These Men Can’t Get Enough Leather
The New York Times
A younger generation discovers the appeal of wearing skins.
In March, Brandon Mahler took a pair of thrifted leather pants and spliced them into shorts. Holding the results, Mr. Mahler, a fashion consultant in New York, had to acknowledge that he’d crossed the line of sartorial sanity.
“When are you wearing leather shorts?” Mr. Mahler said, speaking with a Hyde-like clarity about this Jekyll-esque tailoring experiment. “They don’t make sense.”
On other leather items, Mr. Mahler, 33, doesn’t hesitate. He owns three pairs of leather pants, several leather jackets and a prized Zegna leather blazer that called out to him at a secondhand store like a lustrous needle in the cotton haystack.
“Maybe it’s this rebel bad boy thing,” he said of his tendency to dress like an oil slick.
Mr. Mahler typifies a cohort of men — often younger, yes, but also unbothered by the material’s many clichés — that have leaned into leather.

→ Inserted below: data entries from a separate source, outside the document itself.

-- ==== Sys2Proof/Config.lean ====
section
/-! DEFINITION. What the spec leaves to the platform: its open parameters as plain data (00_scope.md R10), and the
free values, constants without a body that a step takes at a counter of State, so that nothing can be proved of their
value (log entries 3, 4 and 5). -/

namespace Sys2Proof

/-- Where the bits of an access rights byte stand (60_exceptions.md R301). -/
structure RightsBits where
  present : Fin 8
  dplHigh : Fin 8
  dplLow : Fin 8
  segment : Fin 8
  executable : Fin 8
  /-- ED of a data segment, C of a code segment. -/
  expandDown : Fin 8
  /-- W of a data segment, R of a code segment. -/
  writable : Fin 8
  accessed : Fin 8
deriving DecidableEq, Repr

/-- The layout of 60_exceptions.md R301. -/
def RightsBits.default : RightsBits :=
  { present := 7, dplHigh := 6, dplLow := 5, segment := 4, executable := 3, expandDown := 2, writable := 1, accessed := 0 }

/-- `DescFormat`: the formats of descriptors, gates, selectors, the TSS and the error codes (00_scope.md R10,
92_eei_decisions.md D16; log entry 21). Of an entry of a table each field is the offset of its first byte. -/
structure DescFormat where
  /-- The limit of a segment descriptor, 2 bytes. -/
  limit : Fin 7
  /-- The base of a segment descriptor, 3 bytes. -/
  base : Fin 6
  /-- The access rights byte of a segment descriptor. -/
  rights : Fin 8
  bits : RightsBits
  /-- The handler's offset in a gate, 2 bytes. -/
  gateOffset : Fin 7
  /-- The handler's selector in a gate, 2 bytes. -/
  gateSelector : Fin 7
  /-- The access byte of a gate. -/
  gateRights : Fin 8
  /-- S and the type bits of the access byte of a task gate (log entry 18). -/
  taskGate : BitVec 5
  /-- S and the type bits of the access byte of an interrupt gate. -/
  interruptGate : BitVec 5
  /-- S and the type bits of the access byte of a trap gate. -/
  trapGate : BitVec 5
  /-- Which bit above the RPL of a selector is TI; the other 13 are the index. -/
  tableBit : Fin 14
  /-- The back link field of the TSS. -/
  backLink : Nat
  /-- The SP for level 0 in the TSS. -/
  innerSp : Nat
  /-- The SS for level 0 in the TSS. -/
  innerSs : Nat
  /-- How far apart the fields of two levels are in the TSS. -/
  innerStride : Nat
  /-- The bit number of EXT in an error code. -/
  codeExt : Fin 16
  /-- The bit number of IDT in an error code. -/
  codeIdt : Fin 16
  /-- The bit number where the vector number begins in an error code. -/
  codeIndex : Fin 16
deriving DecidableEq, Repr

/-- The default of `DescFormat` (60_exceptions.md R300 to R304). -/
def DescFormat.default : DescFormat :=
  { limit := 0, base := 2, rights := 5, bits := RightsBits.default, gateOffset := 0, gateSelector := 2, gateRights := 5,
    taskGate := 5#5, interruptGate := 6#5, trapGate := 7#5, tableBit := 0, backLink := 0, innerSp := 2, innerSs := 4,
    innerStride := 4, codeExt := 0, codeIdt := 1, codeIndex := 3 }

/-- `LoadallImage`: the layout of the LOADALL memory area (00_scope.md R10, 92_eei_decisions.md D15; log entry 21). Each
field is the physical address of its first byte; the last three are offsets in a 6-byte cache entry. -/
structure LoadallImage where
  msw : Nat
  tr : Nat
  flags : Nat
  ip : Nat
  ldt : Nat
  ds : Nat
  ss : Nat
  cs : Nat
  es : Nat
  di : Nat
  si : Nat
  bp : Nat
  sp : Nat
  bx : Nat
  dx : Nat
  cx : Nat
  ax : Nat
  esEntry : Nat
  csEntry : Nat
  ssEntry : Nat
  dsEntry : Nat
  gdtr : Nat
  ldtEntry : Nat
  idtr : Nat
  tssEntry : Nat
  base : Fin 4
  rights : Fin 6
  limit : Fin 5
deriving DecidableEq, Repr

/-- The default of `LoadallImage` (41_loadall.md R170, R171). -/
def LoadallImage.default : LoadallImage :=
  { msw := 0x806, tr := 0x816, flags := 0x818, ip := 0x81A, ldt := 0x81C, ds := 0x81E, ss := 0x820, cs := 0x822, es := 0x824,
    di := 0x826, si := 0x828, bp := 0x82A, sp := 0x82C, bx := 0x82E, dx := 0x830, cx := 0x832, ax := 0x834,
    esEntry := 0x836, csEntry := 0x83C, ssEntry := 0x842, dsEntry := 0x848, gdtr := 0x84E, ldtEntry := 0x854,
    idtr := 0x85A, tssEntry := 0x860, base := 0, rights := 3, limit := 4 }

/-- The open parameters of 00_scope.md R10 that are plain data. State carries one, no step changes it, and a statement
about every state is a statement about every platform. DESIGN CHOICE, log entry 3. -/
structure Platform where
  /-- `MemMap` (20_memory.md R90): ranges (first, last) of physical addresses with no memory behind them. -/
  absent : List (Nat × Nat)
  /-- `MemMap` (00_scope.md R10): ranges (first, last) of physical addresses that are ROM: a write is discarded. -/
  rom : List (Nat × Nat)
  /-- `LoadallImage` (41_loadall.md R170). -/
  loadall : LoadallImage
  /-- `DescFormat` (60_exceptions.md R300 to R304). -/
  format : DescFormat
  /-- `PrefetchWindow` (20_memory.md R95): only bytes less than this many bytes ahead of the storing instruction's `ip1`
  can be stale; `none` is the spec's "no default": every written byte can be. -/
  prefetchWindow : Option Nat
  /-- `RealModeHighFlags` (10_state.md R38): whether POPF and IRET in real mode load IOPL and NT. -/
  realModeHighFlags : Bool
  /-- The instructions that cannot be locked (30_encoding.md R122), each by the bytes its encoding begins with (log entry
  8). -/
  unlockable : List (List Byte)
deriving DecidableEq, Repr

/-- Every address is RAM, the formats are the spec's defaults, no prefetch window is known, real mode keeps bits 15 to 12 of
the flag word zero (the default of 10_state.md R38), and every instruction can be locked. DESIGN CHOICE, log entries 3 and
8. -/
def Platform.default : Platform :=
  { absent := [], rom := [], loadall := LoadallImage.default, format := DescFormat.default, prefetchWindow := none,
    realModeHighFlags := false, unlockable := [] }

/-- What a byte of memory is read for. Between two advances of the counter an address is read at most once for each of these,
so that a free value taken at the counter, the purpose and the address is drawn anew by every read (00_scope.md R13: `any_N`;
log entry 4, which names the one exception). -/
inductive Purpose where
  /-- An operand, the stack, the LOADALL memory area. -/
  | data
  /-- An instruction byte. -/
  | fetch
  /-- The descriptor a segment register is loaded from. -/
  | loadedSegment
  /-- The descriptor of the code segment that IRET returns to. -/
  | returnCode
  /-- The descriptor of the stack segment that IRET returns to. -/
  | returnStack
  /-- The back link field of the TSS. -/
  | backLink
  /-- The gate or real-mode table entry of an INT or of an external interrupt. -/
  | interruptVector
  /-- The gate or real-mode table entry of an exception. -/
  | exceptionVector
  /-- The descriptor of a handler's code segment. -/
  | handler
  /-- The SS and SP of an inner level in the TSS. -/
  | innerPointer
  /-- The descriptor of an inner stack segment. -/
  | innerStack
deriving DecidableEq, Repr

namespace Config

/-- The value of a flag that an instruction leaves undefined (10_state.md R39, 92_eei_decisions.md D25), at the step's
counter and the flag's bit number. Log entry 4. -/
opaque undefinedFlag : Nat → Nat → Bool

/-- An undefined byte register after the write-protection fault of XCHG (45_integer_discrepancies.md R266), at the
step's counter. Log entry 4. -/
opaque undefinedByte : Nat → Byte

/-- An undefined word register after the write-protection fault of XCHG (45_integer_discrepancies.md R266), at the
step's counter. Log entry 4. -/
opaque undefinedWord : Nat → Word

/-- What a byte of an address with no memory behind it reads as (20_memory.md R90), at the step's counter, what it is read
for, and the address. Log entry 4. -/
opaque absentByte : Nat → Purpose → Nat → Byte

/-- Which of the bytes an address has held since the last flush a fetch returns (20_memory.md R95), at the step's
counter and the offset fetched; taken modulo the number of candidates. Log entry 4. -/
opaque staleChoice : Nat → Nat → Nat

/-- What a byte read of a port returns (20_memory.md R98), at the step's counter and the port. Log entry 4. -/
opaque portByte : Nat → Nat → Byte

/-- What a word read of a port returns (20_memory.md R98), at the step's counter and the port. Log entry 4. -/
opaque portWord : Nat → Nat → Word

/-- `Numerics287`: how many words beyond the first a memory operand has, for an ESC opcode and its `reg` field
(44_numeric_coprocessor.md R225, R226). Log entry 5. -/
opaque numericMoreWords : BitVec 3 → BitVec 3 → Nat

/-- `Numerics287`: whether the ESC instruction stores its memory operand (else it loads it), for an ESC opcode and its
`reg` field (44_numeric_coprocessor.md R225 step 3, R226). Log entry 5. -/
opaque numericStores : BitVec 3 → BitVec 3 → Bool

/-- `Numerics287`: the word an ESC instruction stores, at the step's counter and the word's place in the operand
(44_numeric_coprocessor.md R226). Log entry 5. -/
opaque numericWord : Nat → Nat → Word

/-- `Numerics287`: whether a data register is empty after an ESC instruction, at the step's counter and the register
(44_numeric_coprocessor.md R226). Log entry 5. -/
opaque numericTag : Nat → Nat → Bool

/-- `Numerics287`: the status word after an ESC instruction, at the step's counter (44_numeric_coprocessor.md R226); of it
also what FNINIT and the RESET pin leave in the bits that are not the top of stack. Log entries 5 and 37. -/
opaque numericStatus : Nat → Word

/-- `Numerics287`: the control word after an ESC instruction, at the step's counter (44_numeric_coprocessor.md R226); of it
also what FNINIT and the RESET pin leave in the bits that are not error masks. Log entries 5 and 37. -/
opaque numericControl : Nat → Word

/-- `Numerics287`: whether an ESC instruction ends in an unmasked numeric error, at the step's counter
(44_numeric_coprocessor.md R226, R230). Log entry 5. -/
opaque numericError : Nat → Bool

/-- A stored numeric address of a real-mode 80287 after FNINIT, which may clear it or not (44_numeric_coprocessor.md
R232), at the step's counter; 0 is `fip` and 1 is `fdp`. Log entry 4. -/
opaque numericPhysical : Nat → Nat → BitVec 20

/-- A part of a stored numeric address of a protected-mode 80287 after FNINIT (44_numeric_coprocessor.md R232), at the
step's counter; 0 and 1 are the selector and offset of `fip`, 2 and 3 those of `fdp`. Log entry 4. -/
opaque numericVirtual : Nat → Nat → Word

end Config

end Sys2Proof
end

There’s Shaboozey, the country-rap warbler who appeared on “Saturday Night Live” this month outfitted in leather from his boots to his bolo tie; Timothée Chalamet, putting a fine point on his rocker pivot by wearing a black leather Prada blazer on the “A Complete Unknown” red carpet; and the Memphis Grizzlies player Jaren Jackson Jr., who arrived at a recent game in inky leather pants and a matching leather tank top.